▸ Task description: In the records below, begin at the line containing "none => d.rd id i" and end at the line containing "wire width. -/"; quote every line in that span exactly, including both boundary lines, and no others.

▸ Records to process:
-- ==== Sys2Proof/Machine/Ops.lean ====
section
/-!
DEFINITION. The named operations every engine uses: parameters, counters, notices, records, mail frames out, fault reports,
admission of inputs, self-diagnosis verdicts and giving up control.
-/
namespace Sys2Proof.Machine
open Sys2Proof

/-! ### Parameters -/

/-- The key of an item's instance in the register file; instance numbers have 16 bits (R378). -/
def regKey (id i : Nat) : Nat := id * 65536 + i % 65536

/-- The value a key reads as when the register file does not list it. -/
def resetVal (k : Nat) : Nat := resetOf (k / 65536) (k % 65536)

/-- First value listed for a key. -/
def Regs.find (k : Nat) : RegFile → Option Nat
  | [] => none
  | (j, v) :: rs => if j = k then some v else Regs.find k rs

/-- The value of a key. -/
def Regs.get (r : RegFile) (k : Nat) : Nat :=
  match Regs.find k r with
  | some v => v
  | none => resetVal k

/-- A key's value placed in rising order. -/
def Regs.insert (k v : Nat) : RegFile → RegFile
  | [] => [(k, v)]
  | (j, w) :: rs => if k < j then (k, v) :: (j, w) :: rs else if k = j then (k, v) :: rs else (j, w) :: Regs.insert k v rs

/-- Every entry of a key removed. -/
def Regs.erase (k : Nat) : RegFile → RegFile
  | [] => []
  | (j, w) :: rs => if j = k then Regs.erase k rs else (j, w) :: Regs.erase k rs

/-- The register file with a key's value set; a value equal to the reset value is not listed. -/
def Regs.put (r : RegFile) (k v : Nat) : RegFile :=
  if v = resetVal k then Regs.erase k r else Regs.insert k v r

/-- Canonical form: keys strictly rising above a bound, no entry equal to its reset value. -/
def Regs.wfFrom : Nat → RegFile → Bool
  | _, [] => true
  | b, (k, v) :: rs => b ≤ k && v != resetVal k && Regs.wfFrom (k + 1) rs

/-- The canonical form of a register file. -/
def Regs.wf (r : RegFile) : Bool := Regs.wfFrom 0 r

/-- Present (last accepted) value of an item's instance. -/
def Dev.rd (d : Dev) (id : Nat) (i : Nat := 0) : Nat := Regs.get d.regs (regKey id i)

/-- Present value as a signed number of the item's width. -/
def Dev.rdS (d : Dev) (id : Nat) (i : Nat := 0) : Int :=
  match paramOf id with
  | some p => toS (8 * p.ty.width) (d.rd id i)
  | none => 0

/-- An item's instance set. -/
def Dev.wr (d : Dev) (id i v : Nat) : Dev := { d with regs := Regs.put d.regs (regKey id i) v }

/-- An item's instance set to a signed number of its width. -/
def Dev.wrS (d : Dev) (id i : Nat) (z : Int) : Dev :=
  match paramOf id with
  | some p => d.wr id i (ofS (8 * p.ty.width) z)
  | none => d

/-- The value of a configuration item in force: the old value while an accepted write waits for its commit (R41). -/
def Dev.cf (d : Dev) (id : Nat) (i : Nat := 0) : Nat :=
  match d.staged.find? (fun s => s.key == regKey id i) with
  | some s => s.old
  | none => d.rd id i

/-- The value in force as a signed number. -/
def Dev.cfS (d : Dev) (id : Nat) (i : Nat := 0) : Int :=
  match paramOf id with
  | some p => toS (8 * p.ty.width) (d.cf id i)
  | none => 0

/-- The value of an item as bytes of its wire width. -/
def Dev.wire (d : Dev) (id i : Nat) : Bytes :=
  match paramOf id with
  | some p => le p.ty.width (d.rd id i)
  | none => []

/-- Whether a counter's sticky flag is set (R11). -/
def Dev.isSticky (d : Dev) (id : Nat) (i : Nat := 0) : Bool := d.sticky.contains (regKey id i)

/-- A counter of `w` bytes advanced by one under its mark (R11): W wraps, S stays at the largest value and sets its flag. -/
def Dev.incAt (d : Dev) (id i w : Nat) (c : Cnt) : Dev :=
  let v := d.rd id i
  match c with
  | .stick =>
    if v + 1 < 256 ^ w then d.wr id i (v + 1)
    else if d.isSticky id i then d else { d with sticky := regKey id i :: d.sticky }
  | _ => d.wr id i ((v + 1) % 256 ^ w)

/-- A counter advanced by one. -/
def Dev.inc (d : Dev) (id : Nat) (i : Nat := 0) : Dev :=
  match paramOf id with
  | some p => d.incAt id i p.ty.width p.cnt
  | none => d

/-- A counter advanced `n` times. -/
def Dev.incBy (d : Dev) (id i : Nat) : Nat → Dev
  | 0 => d
  | n + 1 => (d.inc id i).incBy id i n

/-- A W counter advanced by `n` at once. -/
def Dev.addW (d : Dev) (id i n : Nat) : Dev :=
  match paramOf id with
  | some p => d.wr id i ((d.rd id i + n) % 256 ^ p.ty.width)
  | none => d

/-- The largest value seen, held to the item's width (the `..._MAX` items). -/
def Dev.maxTo (d : Dev) (id i v : Nat) : Dev :=
  match paramOf id with
  | some p => d.wr id i (max (d.rd id i) (min v (256 ^ p.ty.width - 1)))
  | none => d

/-- A fresh free value: the manual states none. -/
def Dev.free (d : Dev) : Nat × Dev := (Config.freeValue d.freeIx, { d with freeIx := d.freeIx + 1 })

/-- The device at an instant: time never runs back within a step. -/
def Dev.at (d : Dev) (t : Nat) : Dev := { d with now := max d.now t }

/-- The Chute that what leaves the device passes (Table 14.10), where the host link is not its path. -/
def Output.chute : Output → Option Nat
  | .air .. => some 5
  | .safe .. => some 6
  | .can .. => some 8
  | .eth .. => some 10
  | .link .. => some 14
  | _ => none

/-- A Chute in FAULT carries nothing (R395). -/
def Dev.chuteDown (d : Dev) (i : Nat) : Bool := d.rd P.CHU_STATE i != 0

/-- Something leaves the device, unless its Chute has failed. -/
def Dev.emit (d : Dev) (o : Output) : Dev :=
  match o.chute with
  | some i => if d.chuteDown i then d else { d with out := d.out ++ [o] }
  | none => { d with out := d.out ++ [o] }

/-- A FAULT of Chute 0 to 3 removes the host link on both transports (R395). -/
def Dev.hostDown (d : Dev) : Bool := d.chuteDown 0 || d.chuteDown 1 || d.chuteDown 2 || d.chuteDown 3

/-- Conditional change. -/
def Dev.when (d : Dev) (c : Bool) (f : Dev → Dev) : Dev := if c then f d else d

/-- The unit is ACTIVE (Table 10.2). -/
def Dev.active (d : Dev) : Bool := d.rd P.DPX_STATE == 1

/-- The device is in replay mode (R45). -/
def Dev.replay (d : Dev) : Bool := d.rd P.CYC_REPLAY_STATE != 0

/-- The side byte of digest items, beacons and heartbeats. -/
def Dev.side (d : Dev) : Nat := d.rd P.DPX_SIDE

/-- Hub time is valid: the time state has left UNSET (Table 2.2). -/
def Dev.timeSet (d : Dev) : Bool := d.rd P.TIM_STATE != 0

/-! ### Mail frames out -/

/-- Index and content of the slot an endpoint holds (R385). -/
def slotOf (ep : Ep) (l : List (Option Session)) : Option (Nat × Session) :=
  (mapFrom (fun i s => (i, s)) 0 l).findSome? fun (i, s) =>
    match s with
    | some s => if s.ep = ep then some (i, s) else none
    | none => none

/-- The first 8 bytes of the frame whose `SMAC` is formed (Table 14.1). -/
def mailHead (kind len tag mbx flags : Nat) : Bytes :=
  le 1 0xC3 ++ le 1 kind ++ le 2 len ++ le 2 tag ++ le 1 mbx ++ le 1 flags

/-- `SMAC` (R384). -/
def smac (ks head payload : Bytes) (scnt : Nat) : Bytes := (hmac ks (head ++ payload ++ le 4 scnt)).take 8

/-- A mail frame put on its transport; on serial it waits while `HU_CTS` is high (R368). -/
def Dev.putMail (d : Dev) (ep : Ep) (o : Output) : Dev :=
  if ep.tr = 1 && d.host.ctsStop then { d with host := { d.host with txHeld := d.host.txHeld ++ [o] } } else d.emit o

/-- One frame to an endpoint, under the session trailer where the endpoint holds an open session (R384, R386). -/
def Dev.sendFrame (d : Dev) (kind : Nat) (ep : Ep) (tag mbx flags : Nat) (payload : Bytes) (trailer : Bool) : Dev :=
  if d.hostDown then d
  else
    let d1 := d.inc P.HST_TX_FRAMES ep.tr
    match slotOf ep d1.host.slots with
    | some (i, s) =>
      if trailer && !s.pending then
        let n := s.devCnt + 1
        let fl := setBit flags 0 true
        let mac := smac s.ks (mailHead kind (payload.length + 12) tag mbx fl) payload n
        { d1 with host := { d1.host with slots := d1.host.slots.set i (some { s with devCnt := n }) } }.putMail ep
          (.mail kind ep tag mbx fl payload (le 4 n ++ mac))
      else d1.putMail ep (.mail kind ep tag mbx flags payload [])
    | none => d1.putMail ep (.mail kind ep tag mbx flags payload [])

/-- Largest `LENGTH` of a transport (R369). -/
def transportLimit (tr : Nat) : Nat := if tr = 1 then 4096 else 1400

/-- Room for a reply's body in one frame: the limit less the head and the trailer. -/
def Dev.room (d : Dev) (ep : Ep) : Nat :=
  transportLimit ep.tr - 4 -
    (match slotOf ep d.host.slots with
     | some (_, s) => if s.pending then 0 else 12
     | none => 0)

/-- A reply's body sent in frames of at most `room` bytes, `MORE` on all but the last (R373). -/
def Dev.sendParts (d : Dev) (ep : Ep) (tag mbx : Nat) (head : Bytes) (trailer : Bool) : List Bytes → Dev
  | [] => d
  | [p] => d.sendFrame 2 ep tag mbx 0 (head ++ p) trailer
  | p :: ps => (d.sendFrame 2 ep tag mbx 2 (head ++ p) trailer).sendParts ep tag mbx head trailer ps

/-- Entries of a GET reply gathered into parts of at most `room` bytes: it is split only between entries (R373). -/
def gather (room : Nat) : List Bytes → Bytes → List Bytes
  | [], cur => [cur]
  | e :: es, cur => if cur.length + e.length ≤ room || cur.isEmpty then gather room es (cur ++ e) else cur :: gather room es e

/-- The entries of a GET reply body: `ID`, `INST`, `STATUS`, reserved, `LEN`, value (R378). -/
def getEntries : Nat → Bytes → List Bytes
  | 0, _ => []
  | n + 1, bs => if bs.isEmpty then [] else let l := 8 + fld bs 6 2; bs.take l :: getEntries n (bs.drop l)

/-- A reply sent (R373). -/
def Dev.sendReply (d : Dev) (ep : Ep) (tag mbx op : Nat) (r : Reply) (trailer : Bool) : Dev :=
  let head := le 1 op ++ le 1 r.status ++ le 2 0
  let room := d.room ep
  let parts := if r.body.length ≤ room then [r.body]
    else if op = 1 then gather room (getEntries 64 r.body) [] else blocksOf room r.body
  d.sendParts ep tag mbx head trailer parts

▸ Written response:
  | none => d.rd id i

/-- The value in force as a signed number. -/
def Dev.cfS (d : Dev) (id : Nat) (i : Nat := 0) : Int :=
  match paramOf id with
  | some p => toS (8 * p.ty.width) (d.cf id i)
  | none => 0

/-- The value of an item as bytes of its wire width. -/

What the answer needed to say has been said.